Generic Sentiment Analysis Tool

1. Introduction

The generic opinion mining application is designed to perform generic opinion mining on texts that have been pre-processed with entities, terms or events (or all 3). It cannot be run stand-alone. You can use it with e.g. ANNIE, TwitIE, TermRaider, or your own application, which must be run first to generate the necessary annotations.

Note: the application copies all annotations from the Default annotation set into a new annotation set "Sentiment". This means that any previous annotations created must be in the Default annotation set. To change this, just edit the parameters of the Annotation Transfer PR at the beginning of the app.

2. What the App Does

It annotates sentiment over a single sentence and also over a document or other collection of sentences (see the section on Sentiment Averaging). It also annotates opinion authors and targets where present, and annotates emotions as well as positive/negative sentiment.

3. Sentiment Targets

Sentiments are typically created based on entities, terms or events as the targets. The way a sentiment-target combination is found can be changed in the sentiment_target JAPE rule (in the opinion mining grammar PR). Possible opinion targets are annotated as CandidateTarget. By default, an Annotation Set Transfer PR called "configure target type" lets you convert existing annotations from a previous app (e.g. Terms, or Person/Location/Organization annotations from ANNIE or TwitIE) into CandidateTarget annotations. Any annotation type(s) can therefore be used as possible targets (though this set is then refined later).

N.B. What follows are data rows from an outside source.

-- ==== Sys2Proof/Safety.lean ====
section
/-! DEFINITION. What counts as a safe run, and the terms in which claims speak of an instruction's conditions and effects. -/

namespace Sys2Proof.Machine

/-- TPART is as R383 has it: reserved bits read 0, an enabled partition has a cluster, and no two share one. -/
def State.PartitionsApart (s : State) : Prop := ∀ t : TenantId, s.part.get t &&& ~~~0x3FFFF#64 = 0 ∧
  (bitAt (s.part.get t) 16 = true → partClusters (s.part.get t) ≠ 0) ∧
  ∀ u : TenantId, t ≠ u → partClusters (s.part.get t) &&& partClusters (s.part.get u) = 0

/-- The invariant that every step keeps: memory is in its canonical form (log 2, log 3), no byte waits to be written between two
steps, and the partitions lie apart. -/
def State.Inv (s : State) : Prop := s.mem.wf = true ∧ s.dev.wbuf = [] ∧ s.PartitionsApart

/-- A safe run of `n` steps: no step stops with a fault or a refusal. -/
def State.Safe : Nat → State → Prop
  | 0, _ => True
  | n + 1, s => ∃ t, step s = .next t ∧ State.Safe n t

/-- Does a syllable of the core that acts, with lent byte `x` and operands `u`, execute without a trap of check 5 or of its bound
registers, without waiting under check 6, and with a true guard (R104, R108)? -/
abbrev State.Ready (s : State) (x : Lent) (u : Uses) : Prop :=
  s.me.stale u = false ∧ s.me.guard x = true ∧ s.me.waits u = none ∧ s.me.streamTrap u = none

/-- May the core that acts issue one more result (R302)? At supervisor level there is no limit. -/
abbrev State.Room (s : State) : Prop := s.me.priv = true ∨ s.me.inFlight < 64

/-- The instruction answers a next state that `p` describes. -/
def Gives (i : Instr) (s : State) (p : State → Prop) : Prop := ∃ t, exec i s = .next t ∧ p t

/-- The state with one more result in flight on the core that acts, in issue order (R102). -/
def State.issues (s : State) (f : Flight) : State := s.modMe fun k => { k with flights := insertFlight f k.flights }

/-- A result of the syllable being executed: due `lat` unfrozen clocks after issue, to `dest`, and with `latched` also to the
latch of the syllable's slot (R17, R111, R112). -/
def State.due (s : State) (lat : Nat) (dest : FDest) (latched : Bool) (val : V1024) : Flight :=
  { rem := lat, dest := dest, latch := if latched then s.me.bun.lat else none, epoch := s.me.clk.epoch, ord := s.me.bun.ord,
    val := val, wait := none, counts := true, div := false, valid := true, err := false, faddr := 0 }

/-- Where a scalar result goes: nowhere but its latch when N = 1 (R111), else to the register that the running level sees. -/
def State.toScalar (s : State) (d : SDst) : FDest := if d.n then .none else .s d.r s.me.priv

/-- Only the core that acts differs between two states. -/
abbrev OnlyMe (s t : State) : Prop :=
  t.mem = s.mem ∧ t.part = s.part ∧ (∀ c, c ≠ s.dev.cur.core → t.core c = s.core c) ∧
    { t.dev with cores := s.dev.cores } = s.dev

/-- Every byte of memory reads as before, but for those at the listed places. -/
def SameBytes (s t : State) (places : List Nat) : Prop := ∀ a, a ∉ places → t.mem.read a = s.mem.read a

end Sys2Proof.Machine
end

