-- ==== Sys2Proof/Certificates/Slice0/Obligations.lean ====
section
/-! DEFINITION. The statements for the provers, and the terms in which they are written: for each family of the opcode table what
its instructions do, what the shared operations do, and what every step keeps. -/

namespace Sys2Proof.Claims

open Sys2Proof.Machine

/-! ## Scalar instructions -/

/-- The state after the acting core's syllable has failed a check with a code, SFADDR `a` and SFINFO 0 (R291, R297, R298): at user level
the core stops before its bundle with that fault record, and CYCLE's copy is taken; at supervisor level it halts. -/
def trapped (s : State) (chk code : Nat) (a : W64) : State := s.modMe fun k =>
  let b := { k.bun with failed := chk }
  if k.priv then { k with run := .halted, bun := b } else
    { k with
      run := .stopping { chk := chk, epc := k.bun.base, scause := w64 code, sfaddr := a, sfinfo := 0 }
      sv := { k.sv with cycAt := k.clk.cycle }
      bun := b }

/-- A signed immediate extended by IX: seven bits of it without a guard, two with one (R107, R128). -/
def extS {w : Nat} (x : Lent) (imm : BitVec w) : W64 :=
  imm.signExtend 64 + ((if x.guard.isSome then (x.ix.setWidth 2).signExtend 64 else x.ix.signExtend 64) <<< w)

/-- An unsigned immediate extended by IX (R107, R128). -/
def extU {w : Nat} (x : Lent) (imm : BitVec w) : W64 :=
  imm.setWidth 64 + ((if x.guard.isSome then (x.ix.setWidth 2).setWidth 64 else x.ix.setWidth 64) <<< w)

/-- What a scalar instruction reads and writes: its lent byte, its operands, its destination, its latency, and its result. -/
structure AluOut where
  x : Lent
  u : Uses
  d : SDst
  lat : Nat
  val : W64
deriving DecidableEq, Repr

/-- A row with two sources. -/
def row2 (s : State) (x : Lent) (d : SDst) (a b : SSrc) (lat : Nat) (f : W64 → W64 → W64) : Option AluOut :=
  some { x := x, u := (Uses.none.s a).s b, d := d, lat := lat, val := f (s.src a) (s.src b) }

/-- A row with one source, at issue + 1. -/
def row1 (s : State) (x : Lent) (d : SDst) (a : SSrc) (f : W64 → W64) : Option AluOut :=
  some { x := x, u := Uses.none.s a, d := d, lat := 1, val := f (s.src a) }

/-- The amount of a shift (R53). -/
def amount (b : W64) : Nat := (b.setWidth 8).toNat

/-- R129, R130, R133, R134: the results of the scalar operations on 64-bit values. -/
def scalarRow (s : State) : Instr → Option AluOut
  | .add x d a b => row2 s x d a b 1 fun a b => a + b
  | .sub x d a b => row2 s x d a b 1 fun a b => a - b
  | .mul x d a b => row2 s x d a b 3 fun a b => a * b
  | .mulh x d a b => row2 s x d a b 3 fun a b => (a.signExtend 128 * b.signExtend 128).extractLsb' 64 64
  | .mulhn x d a b => row2 s x d a b 3 fun a b => (a.setWidth 128 * b.setWidth 128).extractLsb' 64 64
  | .and x d a b => row2 s x d a b 1 fun a b => a &&& b
  | .or x d a b => row2 s x d a b 1 fun a b => a ||| b
  | .xor x d a b => row2 s x d a b 1 fun a b => a ^^^ b
  | .andn x d a b => row2 s x d a b 1 fun a b => a &&& ~~~b
  | .shl x d a b => row2 s x d a b 1 fun a b => a <<< amount b
  | .shr x d a b => row2 s x d a b 1 fun a b => a >>> amount b
  | .sra x d a b => row2 s x d a b 1 fun a b => a.sshiftRight (amount b)
  | .rot x d a b => row2 s x d a b 1 fun a b => a.rotateLeft (amount b)
  | .min x d a b => row2 s x d a b 1 fun a b => if a.slt b then a else b
  | .max x d a b => row2 s x d a b 1 fun a b => if a.slt b then b else a
  | .minn x d a b => row2 s x d a b 1 fun a b => if a.ult b then a else b
  | .maxn x d a b => row2 s x d a b 1 fun a b => if a.ult b then b else a
  | .clz x d a => row1 s x d a fun a => a.clz
  | .popc x d a => row1 s x d a fun a => a.cpop
  | .sext x d a w => row1 s x d a fun a => (a.setWidth (8 * 2 ^ w.toNat)).signExtend 64
  | .zext x d a w => row1 s x d a fun a => (a.setWidth (8 * 2 ^ w.toNat)).setWidth 64
  | .lea x k d a b => row2 s x d a b 1 fun a b => a + b <<< k.toNat
  | .sel x p d a b => row2 s x d a b 1 fun a b => if s.me.pred p then a else b
  | .addi x d a imm => row1 s x d a fun a => a + extS x imm
  | .bfx x d a pos len1 => row1 s x d a fun a => (a.extractLsb' pos.toNat (len1.toNat + 1)).setWidth 64
  | .movi x d imm => some { x := x, u := Uses.none, d := d, lat := 1, val := extS x imm }
  | .movhi x d imm => some { x := x, u := Uses.none.r d.r, d := d, lat := 1, val := (s.sreg d.r <<< 26) ||| extU x imm }
  | _ => none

Note that there is also a grammar file called sentiment_target_general.jape, which incorporates some extra high-precision rules to the standard opinion mining rules. However, these use standard NPs as targets, and supercede the main more generic patterns (found in sentiment_target.jape). The rules include constructions like "NP sentiment-verb NP" and "NP verb Sentiment" (e.g. "John likes porcupines" would produce a positive sentiment with "porcupines" as the target. If this is not desired, these rules can be turned off by simply commenting out or removing from the opinion mining grammar the JAPE rule file sentimenttargetgeneral.jape. However, they have been found to be quite successful in experiments.

4. Emotions

Basic emotions are also detected, based on gazetteer lists which have been expanded using a variety of methods (see DecarboNet deliverable D2.3.2 from https://www.decarbonet.eu/deliverables/). These emotions are: anger, disgust, fear, good, joy, sadness, surprise, cute, bad. Good and bad are basically catch-all categories for anything not represented in the other categories. Note that if an opinion is negated (e.g. "not" appears with an emotion word), the emotion category is changed from the original. See the grammar file resources/grammar/sentiment/emotions_negative,jape for an explanation (and to change any of this behaviour).

5. Opinion Holders

Opinion holders (annotated as "Holder", and also as a feature opinion_holder on the SentenceSentiment annotations) are identified where explicitly stated (e.g. "John says he likes porcupines." If no explicit opinion holder is mentioned, it is assumed to be the author of the text. In the case where the text is a tweet and we have the information about the author from the json file, this information (the userID) is representd in the annotation.

6. Sentiment Averaging

The Sentiment Averaging component averages the sentiment scores from the individual sentences over a collection (usually a document). It takes as input SentenceSentiment annotations (the ones to combine), and creates a new annotation SentenceSet for the document or sentence collection. These annotation types are both runtime parameters on the groovy script SentimentAveraging, and can be configured at will (innerType and outerType respectively).

7. Linguistic Types

Finally, as an added bonus, it annotates some linguistic types such as conditionals, imperatives, questions and so on. Some of these are used in the opinion mining stage; others are thrown in since we often want to annotate these things when doing deeper analysis. The description of the linguistic types can be found in the DecarboNet deliverable D2.2.2 from https://www.decarbonet.eu/deliverables/